• _Your goal_: Scan the listing below and copy each line holding the word "hybrid".

• _Available data_:
——

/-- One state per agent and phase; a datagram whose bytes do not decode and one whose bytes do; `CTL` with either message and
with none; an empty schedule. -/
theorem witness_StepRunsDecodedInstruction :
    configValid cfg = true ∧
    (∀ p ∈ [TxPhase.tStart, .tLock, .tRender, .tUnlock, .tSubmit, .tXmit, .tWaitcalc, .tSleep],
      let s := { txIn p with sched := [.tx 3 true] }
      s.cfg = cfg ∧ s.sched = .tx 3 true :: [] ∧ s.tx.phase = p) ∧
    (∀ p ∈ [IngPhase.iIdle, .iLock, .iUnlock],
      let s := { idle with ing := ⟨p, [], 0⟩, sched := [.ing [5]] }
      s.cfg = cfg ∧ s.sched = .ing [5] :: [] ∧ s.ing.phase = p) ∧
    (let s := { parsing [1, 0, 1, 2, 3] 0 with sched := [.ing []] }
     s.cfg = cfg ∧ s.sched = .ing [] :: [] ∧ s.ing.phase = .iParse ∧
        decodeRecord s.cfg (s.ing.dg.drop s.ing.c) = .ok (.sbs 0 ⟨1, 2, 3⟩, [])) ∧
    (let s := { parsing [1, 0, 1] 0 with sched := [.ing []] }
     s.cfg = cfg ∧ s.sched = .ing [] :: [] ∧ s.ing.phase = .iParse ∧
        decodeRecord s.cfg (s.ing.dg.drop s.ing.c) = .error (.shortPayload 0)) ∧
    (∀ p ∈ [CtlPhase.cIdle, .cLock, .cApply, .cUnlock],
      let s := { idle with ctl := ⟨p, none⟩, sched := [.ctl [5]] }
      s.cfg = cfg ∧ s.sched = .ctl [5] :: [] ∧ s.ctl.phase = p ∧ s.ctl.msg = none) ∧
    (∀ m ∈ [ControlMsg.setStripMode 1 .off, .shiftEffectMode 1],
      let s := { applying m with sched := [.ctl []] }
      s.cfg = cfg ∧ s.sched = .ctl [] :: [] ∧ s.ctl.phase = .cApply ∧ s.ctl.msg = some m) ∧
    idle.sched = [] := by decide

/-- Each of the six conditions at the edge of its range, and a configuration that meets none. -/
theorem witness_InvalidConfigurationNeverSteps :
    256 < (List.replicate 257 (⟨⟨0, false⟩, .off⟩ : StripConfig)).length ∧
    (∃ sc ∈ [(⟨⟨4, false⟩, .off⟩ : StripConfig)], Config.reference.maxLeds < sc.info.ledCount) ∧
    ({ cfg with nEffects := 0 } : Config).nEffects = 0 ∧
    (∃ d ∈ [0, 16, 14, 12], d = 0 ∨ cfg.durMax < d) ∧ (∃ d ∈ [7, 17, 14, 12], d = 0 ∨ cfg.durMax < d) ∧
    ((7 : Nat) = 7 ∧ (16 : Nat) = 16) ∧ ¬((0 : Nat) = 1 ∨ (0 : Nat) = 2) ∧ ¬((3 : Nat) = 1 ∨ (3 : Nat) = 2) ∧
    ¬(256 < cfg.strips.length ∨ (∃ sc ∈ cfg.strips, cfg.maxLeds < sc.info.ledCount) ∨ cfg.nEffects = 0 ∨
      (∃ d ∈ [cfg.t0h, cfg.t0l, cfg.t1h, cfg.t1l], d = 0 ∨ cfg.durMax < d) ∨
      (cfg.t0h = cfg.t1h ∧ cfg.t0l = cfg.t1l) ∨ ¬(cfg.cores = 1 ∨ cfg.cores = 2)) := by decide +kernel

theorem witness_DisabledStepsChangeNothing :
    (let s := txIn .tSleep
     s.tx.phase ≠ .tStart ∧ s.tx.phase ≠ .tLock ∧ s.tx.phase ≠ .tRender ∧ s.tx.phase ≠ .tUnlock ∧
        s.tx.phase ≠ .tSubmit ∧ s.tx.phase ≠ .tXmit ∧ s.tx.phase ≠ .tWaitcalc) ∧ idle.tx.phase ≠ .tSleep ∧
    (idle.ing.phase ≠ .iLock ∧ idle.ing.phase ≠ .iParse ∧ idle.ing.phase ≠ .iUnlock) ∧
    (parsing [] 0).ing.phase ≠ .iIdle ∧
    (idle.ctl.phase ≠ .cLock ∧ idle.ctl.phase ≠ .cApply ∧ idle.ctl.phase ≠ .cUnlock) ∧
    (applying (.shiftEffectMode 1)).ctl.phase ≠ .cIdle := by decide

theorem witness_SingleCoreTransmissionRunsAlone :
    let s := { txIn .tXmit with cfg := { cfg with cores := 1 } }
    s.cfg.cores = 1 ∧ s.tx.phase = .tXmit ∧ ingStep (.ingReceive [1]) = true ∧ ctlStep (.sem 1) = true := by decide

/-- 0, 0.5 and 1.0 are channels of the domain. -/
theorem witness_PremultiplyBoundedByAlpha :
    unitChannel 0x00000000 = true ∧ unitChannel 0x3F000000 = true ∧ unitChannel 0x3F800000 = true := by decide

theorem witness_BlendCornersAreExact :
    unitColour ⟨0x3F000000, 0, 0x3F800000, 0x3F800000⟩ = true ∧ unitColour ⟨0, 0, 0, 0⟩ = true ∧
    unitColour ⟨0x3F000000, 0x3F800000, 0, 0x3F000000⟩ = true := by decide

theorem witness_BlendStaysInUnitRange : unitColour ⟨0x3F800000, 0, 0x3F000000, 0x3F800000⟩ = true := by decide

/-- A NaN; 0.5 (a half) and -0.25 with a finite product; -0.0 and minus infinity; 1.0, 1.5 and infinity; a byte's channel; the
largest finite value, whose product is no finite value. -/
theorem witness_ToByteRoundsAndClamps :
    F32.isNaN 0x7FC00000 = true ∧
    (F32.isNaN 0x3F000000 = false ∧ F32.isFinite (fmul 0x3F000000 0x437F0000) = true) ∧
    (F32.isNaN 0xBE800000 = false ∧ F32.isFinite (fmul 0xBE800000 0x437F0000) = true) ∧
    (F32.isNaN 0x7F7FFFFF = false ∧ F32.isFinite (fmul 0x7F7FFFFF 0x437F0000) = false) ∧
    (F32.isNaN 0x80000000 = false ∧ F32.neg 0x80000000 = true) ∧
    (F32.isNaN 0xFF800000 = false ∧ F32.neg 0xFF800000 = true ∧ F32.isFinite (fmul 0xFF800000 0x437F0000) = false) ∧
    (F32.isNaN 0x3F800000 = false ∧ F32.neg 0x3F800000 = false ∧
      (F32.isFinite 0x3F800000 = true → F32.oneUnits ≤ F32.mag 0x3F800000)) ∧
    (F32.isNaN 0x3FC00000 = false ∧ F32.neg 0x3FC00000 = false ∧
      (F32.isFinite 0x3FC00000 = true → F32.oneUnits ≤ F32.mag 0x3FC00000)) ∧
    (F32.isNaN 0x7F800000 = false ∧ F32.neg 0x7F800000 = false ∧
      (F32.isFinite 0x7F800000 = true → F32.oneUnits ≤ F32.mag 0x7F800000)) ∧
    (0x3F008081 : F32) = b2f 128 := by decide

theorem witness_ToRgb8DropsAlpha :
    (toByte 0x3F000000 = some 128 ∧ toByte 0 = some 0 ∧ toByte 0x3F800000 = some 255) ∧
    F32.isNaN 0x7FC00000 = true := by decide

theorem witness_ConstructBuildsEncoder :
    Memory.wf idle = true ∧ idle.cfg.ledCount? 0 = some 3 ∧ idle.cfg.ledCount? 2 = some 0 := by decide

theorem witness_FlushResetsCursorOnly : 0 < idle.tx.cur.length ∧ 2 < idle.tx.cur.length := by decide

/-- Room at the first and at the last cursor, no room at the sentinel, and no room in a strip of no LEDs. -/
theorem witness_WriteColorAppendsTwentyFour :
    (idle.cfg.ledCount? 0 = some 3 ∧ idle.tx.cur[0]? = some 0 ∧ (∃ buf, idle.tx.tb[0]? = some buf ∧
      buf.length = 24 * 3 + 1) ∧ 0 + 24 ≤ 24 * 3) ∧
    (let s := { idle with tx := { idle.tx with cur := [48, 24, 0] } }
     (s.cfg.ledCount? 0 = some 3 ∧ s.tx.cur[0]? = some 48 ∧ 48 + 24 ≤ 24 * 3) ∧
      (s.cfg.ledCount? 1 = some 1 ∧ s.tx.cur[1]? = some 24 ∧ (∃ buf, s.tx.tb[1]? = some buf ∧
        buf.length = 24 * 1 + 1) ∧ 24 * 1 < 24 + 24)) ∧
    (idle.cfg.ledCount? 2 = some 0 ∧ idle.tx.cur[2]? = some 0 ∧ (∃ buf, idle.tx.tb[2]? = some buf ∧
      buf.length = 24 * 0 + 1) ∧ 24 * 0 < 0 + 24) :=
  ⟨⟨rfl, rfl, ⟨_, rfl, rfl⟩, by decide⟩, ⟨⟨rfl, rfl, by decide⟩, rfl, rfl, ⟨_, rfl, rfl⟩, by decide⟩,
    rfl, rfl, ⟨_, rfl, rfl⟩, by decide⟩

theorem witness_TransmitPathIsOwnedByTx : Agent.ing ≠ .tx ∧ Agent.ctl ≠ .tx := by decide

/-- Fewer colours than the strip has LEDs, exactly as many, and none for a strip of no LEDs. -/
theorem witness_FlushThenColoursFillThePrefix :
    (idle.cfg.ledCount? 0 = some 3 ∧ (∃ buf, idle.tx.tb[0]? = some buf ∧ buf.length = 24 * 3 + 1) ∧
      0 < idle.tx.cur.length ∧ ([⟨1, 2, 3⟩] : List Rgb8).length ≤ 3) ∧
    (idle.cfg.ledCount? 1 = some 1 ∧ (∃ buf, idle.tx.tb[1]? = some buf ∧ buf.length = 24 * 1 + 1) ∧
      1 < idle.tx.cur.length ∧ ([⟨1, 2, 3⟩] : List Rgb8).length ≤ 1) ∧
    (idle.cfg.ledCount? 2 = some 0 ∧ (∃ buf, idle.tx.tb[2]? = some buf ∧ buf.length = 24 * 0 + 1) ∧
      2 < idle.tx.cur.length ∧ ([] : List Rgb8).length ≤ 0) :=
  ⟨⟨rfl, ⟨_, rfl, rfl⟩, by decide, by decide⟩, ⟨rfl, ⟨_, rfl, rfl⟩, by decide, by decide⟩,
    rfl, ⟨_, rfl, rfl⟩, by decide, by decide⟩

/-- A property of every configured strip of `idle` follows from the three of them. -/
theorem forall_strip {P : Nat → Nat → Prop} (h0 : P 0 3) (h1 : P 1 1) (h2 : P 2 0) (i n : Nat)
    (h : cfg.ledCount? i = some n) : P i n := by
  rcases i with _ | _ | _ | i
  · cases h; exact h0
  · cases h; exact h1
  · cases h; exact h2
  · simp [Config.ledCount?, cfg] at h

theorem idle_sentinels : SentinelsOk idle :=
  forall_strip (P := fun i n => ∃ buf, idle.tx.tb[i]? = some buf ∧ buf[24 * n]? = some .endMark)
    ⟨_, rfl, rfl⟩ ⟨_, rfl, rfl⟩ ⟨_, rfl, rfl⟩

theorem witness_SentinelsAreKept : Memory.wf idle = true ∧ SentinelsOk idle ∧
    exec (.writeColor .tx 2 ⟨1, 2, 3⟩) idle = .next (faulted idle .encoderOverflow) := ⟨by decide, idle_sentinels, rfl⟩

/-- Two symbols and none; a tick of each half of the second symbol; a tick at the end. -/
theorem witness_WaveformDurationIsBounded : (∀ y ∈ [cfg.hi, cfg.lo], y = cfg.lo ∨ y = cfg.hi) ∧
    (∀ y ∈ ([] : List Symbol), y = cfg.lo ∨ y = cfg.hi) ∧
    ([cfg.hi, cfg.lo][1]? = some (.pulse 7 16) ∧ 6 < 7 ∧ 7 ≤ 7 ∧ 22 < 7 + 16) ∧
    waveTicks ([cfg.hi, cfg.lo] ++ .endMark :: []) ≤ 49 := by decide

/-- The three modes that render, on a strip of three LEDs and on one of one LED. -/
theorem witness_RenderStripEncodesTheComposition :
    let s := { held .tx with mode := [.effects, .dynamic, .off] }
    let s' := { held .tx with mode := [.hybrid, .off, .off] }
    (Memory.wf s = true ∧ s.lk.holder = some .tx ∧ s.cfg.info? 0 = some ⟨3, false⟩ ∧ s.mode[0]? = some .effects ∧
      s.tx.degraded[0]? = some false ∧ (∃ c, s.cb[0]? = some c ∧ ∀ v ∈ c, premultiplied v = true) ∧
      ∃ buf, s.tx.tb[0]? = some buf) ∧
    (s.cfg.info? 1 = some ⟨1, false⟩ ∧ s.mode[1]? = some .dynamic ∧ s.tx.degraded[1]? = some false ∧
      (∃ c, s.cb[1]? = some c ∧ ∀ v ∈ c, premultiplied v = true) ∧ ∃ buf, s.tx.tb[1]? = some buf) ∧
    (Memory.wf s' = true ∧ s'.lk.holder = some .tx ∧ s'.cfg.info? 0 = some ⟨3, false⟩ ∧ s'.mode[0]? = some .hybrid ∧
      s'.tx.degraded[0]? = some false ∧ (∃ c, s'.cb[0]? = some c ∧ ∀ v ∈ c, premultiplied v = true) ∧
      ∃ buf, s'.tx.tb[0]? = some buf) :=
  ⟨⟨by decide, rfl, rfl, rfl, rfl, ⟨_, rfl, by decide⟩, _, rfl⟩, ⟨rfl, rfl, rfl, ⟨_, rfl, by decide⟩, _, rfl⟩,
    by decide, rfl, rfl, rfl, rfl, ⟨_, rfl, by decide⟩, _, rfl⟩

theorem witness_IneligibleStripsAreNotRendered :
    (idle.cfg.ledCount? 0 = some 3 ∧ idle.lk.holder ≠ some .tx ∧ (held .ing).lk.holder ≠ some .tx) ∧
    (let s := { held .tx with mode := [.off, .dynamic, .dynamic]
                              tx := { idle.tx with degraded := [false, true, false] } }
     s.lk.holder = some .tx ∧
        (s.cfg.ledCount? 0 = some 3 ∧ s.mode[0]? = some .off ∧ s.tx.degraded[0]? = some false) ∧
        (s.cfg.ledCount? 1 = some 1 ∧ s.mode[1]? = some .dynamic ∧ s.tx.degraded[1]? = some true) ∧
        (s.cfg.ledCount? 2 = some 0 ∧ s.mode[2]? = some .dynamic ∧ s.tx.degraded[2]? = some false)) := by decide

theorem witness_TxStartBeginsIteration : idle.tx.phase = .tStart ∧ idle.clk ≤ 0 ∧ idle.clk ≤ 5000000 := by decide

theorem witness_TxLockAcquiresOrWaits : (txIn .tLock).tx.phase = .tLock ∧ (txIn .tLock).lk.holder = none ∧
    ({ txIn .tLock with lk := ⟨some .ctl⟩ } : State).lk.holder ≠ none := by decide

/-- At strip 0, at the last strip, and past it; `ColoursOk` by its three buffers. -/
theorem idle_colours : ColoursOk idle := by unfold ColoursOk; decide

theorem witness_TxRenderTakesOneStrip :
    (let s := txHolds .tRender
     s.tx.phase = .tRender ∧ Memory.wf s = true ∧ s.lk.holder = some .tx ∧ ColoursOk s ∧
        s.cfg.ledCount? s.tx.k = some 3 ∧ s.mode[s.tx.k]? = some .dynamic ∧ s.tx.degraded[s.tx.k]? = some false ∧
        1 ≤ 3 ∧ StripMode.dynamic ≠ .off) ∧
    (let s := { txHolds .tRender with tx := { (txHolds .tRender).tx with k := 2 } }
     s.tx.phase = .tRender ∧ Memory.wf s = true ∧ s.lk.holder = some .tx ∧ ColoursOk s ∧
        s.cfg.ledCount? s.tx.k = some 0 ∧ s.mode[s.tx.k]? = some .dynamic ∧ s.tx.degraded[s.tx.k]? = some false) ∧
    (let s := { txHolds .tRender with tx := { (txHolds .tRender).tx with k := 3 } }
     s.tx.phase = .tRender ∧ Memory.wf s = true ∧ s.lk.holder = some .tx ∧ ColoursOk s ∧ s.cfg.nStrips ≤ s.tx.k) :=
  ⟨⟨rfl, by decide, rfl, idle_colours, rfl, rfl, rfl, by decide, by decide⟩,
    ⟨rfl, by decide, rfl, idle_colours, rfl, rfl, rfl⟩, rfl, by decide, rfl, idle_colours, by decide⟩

——

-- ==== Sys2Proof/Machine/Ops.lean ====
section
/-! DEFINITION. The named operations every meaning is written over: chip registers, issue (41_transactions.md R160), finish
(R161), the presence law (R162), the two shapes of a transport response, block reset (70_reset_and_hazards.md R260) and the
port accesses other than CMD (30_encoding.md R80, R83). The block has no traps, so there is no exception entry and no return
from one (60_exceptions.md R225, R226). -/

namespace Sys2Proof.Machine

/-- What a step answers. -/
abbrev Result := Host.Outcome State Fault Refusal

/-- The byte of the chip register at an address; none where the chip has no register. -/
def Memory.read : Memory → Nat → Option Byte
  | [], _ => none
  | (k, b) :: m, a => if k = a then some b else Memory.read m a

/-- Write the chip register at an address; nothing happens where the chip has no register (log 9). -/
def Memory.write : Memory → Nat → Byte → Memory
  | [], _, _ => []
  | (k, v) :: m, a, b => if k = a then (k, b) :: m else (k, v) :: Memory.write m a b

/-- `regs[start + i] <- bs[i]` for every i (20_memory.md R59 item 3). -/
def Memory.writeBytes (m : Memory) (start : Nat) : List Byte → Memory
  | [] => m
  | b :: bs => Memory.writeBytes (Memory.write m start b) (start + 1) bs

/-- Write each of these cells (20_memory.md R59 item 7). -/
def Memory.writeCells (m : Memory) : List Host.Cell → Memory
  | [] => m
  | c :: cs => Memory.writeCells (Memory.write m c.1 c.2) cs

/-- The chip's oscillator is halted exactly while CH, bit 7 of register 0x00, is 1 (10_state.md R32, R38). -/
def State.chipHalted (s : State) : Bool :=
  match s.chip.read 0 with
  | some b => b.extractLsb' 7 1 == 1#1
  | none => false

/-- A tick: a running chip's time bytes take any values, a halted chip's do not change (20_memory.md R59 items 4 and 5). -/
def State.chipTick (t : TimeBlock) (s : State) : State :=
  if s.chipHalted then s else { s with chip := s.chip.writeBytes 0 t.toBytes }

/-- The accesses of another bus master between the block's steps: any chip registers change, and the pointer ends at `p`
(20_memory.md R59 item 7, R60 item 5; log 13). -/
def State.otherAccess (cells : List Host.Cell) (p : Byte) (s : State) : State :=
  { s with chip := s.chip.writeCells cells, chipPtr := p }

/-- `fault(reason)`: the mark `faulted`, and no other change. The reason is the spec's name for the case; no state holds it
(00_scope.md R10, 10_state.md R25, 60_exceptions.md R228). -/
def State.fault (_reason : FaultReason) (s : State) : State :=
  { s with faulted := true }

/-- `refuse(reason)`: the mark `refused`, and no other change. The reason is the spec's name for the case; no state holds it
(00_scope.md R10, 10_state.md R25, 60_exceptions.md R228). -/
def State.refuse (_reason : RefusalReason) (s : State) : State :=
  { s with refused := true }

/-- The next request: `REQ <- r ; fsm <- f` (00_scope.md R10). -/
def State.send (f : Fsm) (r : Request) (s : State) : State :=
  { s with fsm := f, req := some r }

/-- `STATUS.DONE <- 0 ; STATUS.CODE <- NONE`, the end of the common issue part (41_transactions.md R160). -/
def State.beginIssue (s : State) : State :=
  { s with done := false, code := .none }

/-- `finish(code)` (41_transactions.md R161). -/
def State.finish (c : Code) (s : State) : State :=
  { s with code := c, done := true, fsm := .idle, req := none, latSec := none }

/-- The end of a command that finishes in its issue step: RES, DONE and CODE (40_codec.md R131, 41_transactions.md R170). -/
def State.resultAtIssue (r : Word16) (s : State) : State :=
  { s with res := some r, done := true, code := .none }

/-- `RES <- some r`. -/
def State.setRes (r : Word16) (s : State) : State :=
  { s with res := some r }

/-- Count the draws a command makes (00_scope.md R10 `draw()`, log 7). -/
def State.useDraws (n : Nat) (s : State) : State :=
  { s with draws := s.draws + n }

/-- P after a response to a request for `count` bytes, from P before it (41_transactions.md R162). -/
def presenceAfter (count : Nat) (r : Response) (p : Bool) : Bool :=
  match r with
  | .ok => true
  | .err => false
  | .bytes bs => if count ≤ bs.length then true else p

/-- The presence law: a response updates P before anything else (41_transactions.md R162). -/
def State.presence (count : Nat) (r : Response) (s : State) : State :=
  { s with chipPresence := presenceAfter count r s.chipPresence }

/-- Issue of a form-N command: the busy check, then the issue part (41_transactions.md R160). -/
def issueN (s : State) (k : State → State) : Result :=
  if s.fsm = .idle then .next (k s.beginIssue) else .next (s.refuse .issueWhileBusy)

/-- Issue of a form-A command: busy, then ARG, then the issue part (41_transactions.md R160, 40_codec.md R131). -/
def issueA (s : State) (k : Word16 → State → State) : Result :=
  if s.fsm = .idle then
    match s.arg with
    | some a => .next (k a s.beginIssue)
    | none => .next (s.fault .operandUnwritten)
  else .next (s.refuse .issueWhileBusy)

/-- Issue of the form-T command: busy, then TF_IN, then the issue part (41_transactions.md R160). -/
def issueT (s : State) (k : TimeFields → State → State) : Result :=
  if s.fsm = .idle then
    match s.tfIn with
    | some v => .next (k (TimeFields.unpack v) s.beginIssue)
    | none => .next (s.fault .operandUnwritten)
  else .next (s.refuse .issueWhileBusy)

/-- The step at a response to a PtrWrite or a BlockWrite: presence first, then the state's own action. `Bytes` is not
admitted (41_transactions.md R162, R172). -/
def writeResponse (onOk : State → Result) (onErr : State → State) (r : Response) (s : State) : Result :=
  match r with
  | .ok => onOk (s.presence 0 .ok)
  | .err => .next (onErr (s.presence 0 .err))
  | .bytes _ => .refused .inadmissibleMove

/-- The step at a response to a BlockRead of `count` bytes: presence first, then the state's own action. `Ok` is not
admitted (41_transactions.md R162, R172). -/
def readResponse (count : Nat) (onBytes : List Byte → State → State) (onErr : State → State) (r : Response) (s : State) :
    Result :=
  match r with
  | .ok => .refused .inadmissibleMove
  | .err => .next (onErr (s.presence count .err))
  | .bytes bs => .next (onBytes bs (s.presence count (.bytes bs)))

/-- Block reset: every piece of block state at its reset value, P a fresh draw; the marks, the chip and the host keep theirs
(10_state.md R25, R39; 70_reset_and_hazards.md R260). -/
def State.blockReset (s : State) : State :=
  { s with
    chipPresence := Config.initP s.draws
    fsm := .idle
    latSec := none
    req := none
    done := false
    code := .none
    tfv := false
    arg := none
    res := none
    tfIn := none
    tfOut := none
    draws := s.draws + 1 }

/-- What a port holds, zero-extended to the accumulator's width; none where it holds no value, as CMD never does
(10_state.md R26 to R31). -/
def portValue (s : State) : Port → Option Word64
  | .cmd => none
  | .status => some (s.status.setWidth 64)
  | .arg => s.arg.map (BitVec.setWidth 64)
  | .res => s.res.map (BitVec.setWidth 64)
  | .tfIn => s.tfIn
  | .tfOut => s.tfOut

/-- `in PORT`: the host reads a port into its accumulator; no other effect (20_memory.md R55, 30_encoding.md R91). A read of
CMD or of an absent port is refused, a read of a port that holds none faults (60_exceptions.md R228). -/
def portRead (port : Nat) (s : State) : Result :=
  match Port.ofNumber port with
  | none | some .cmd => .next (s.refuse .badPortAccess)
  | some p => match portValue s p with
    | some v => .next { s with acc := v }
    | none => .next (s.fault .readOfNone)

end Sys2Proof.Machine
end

——

• _Task response_:
    let s' := { held .tx with mode := [.hybrid, .off, .off] }
    (Memory.wf s' = true ∧ s'.lk.holder = some .tx ∧ s'.cfg.info? 0 = some ⟨3, false⟩ ∧ s'.mode[0]? = some .hybrid ∧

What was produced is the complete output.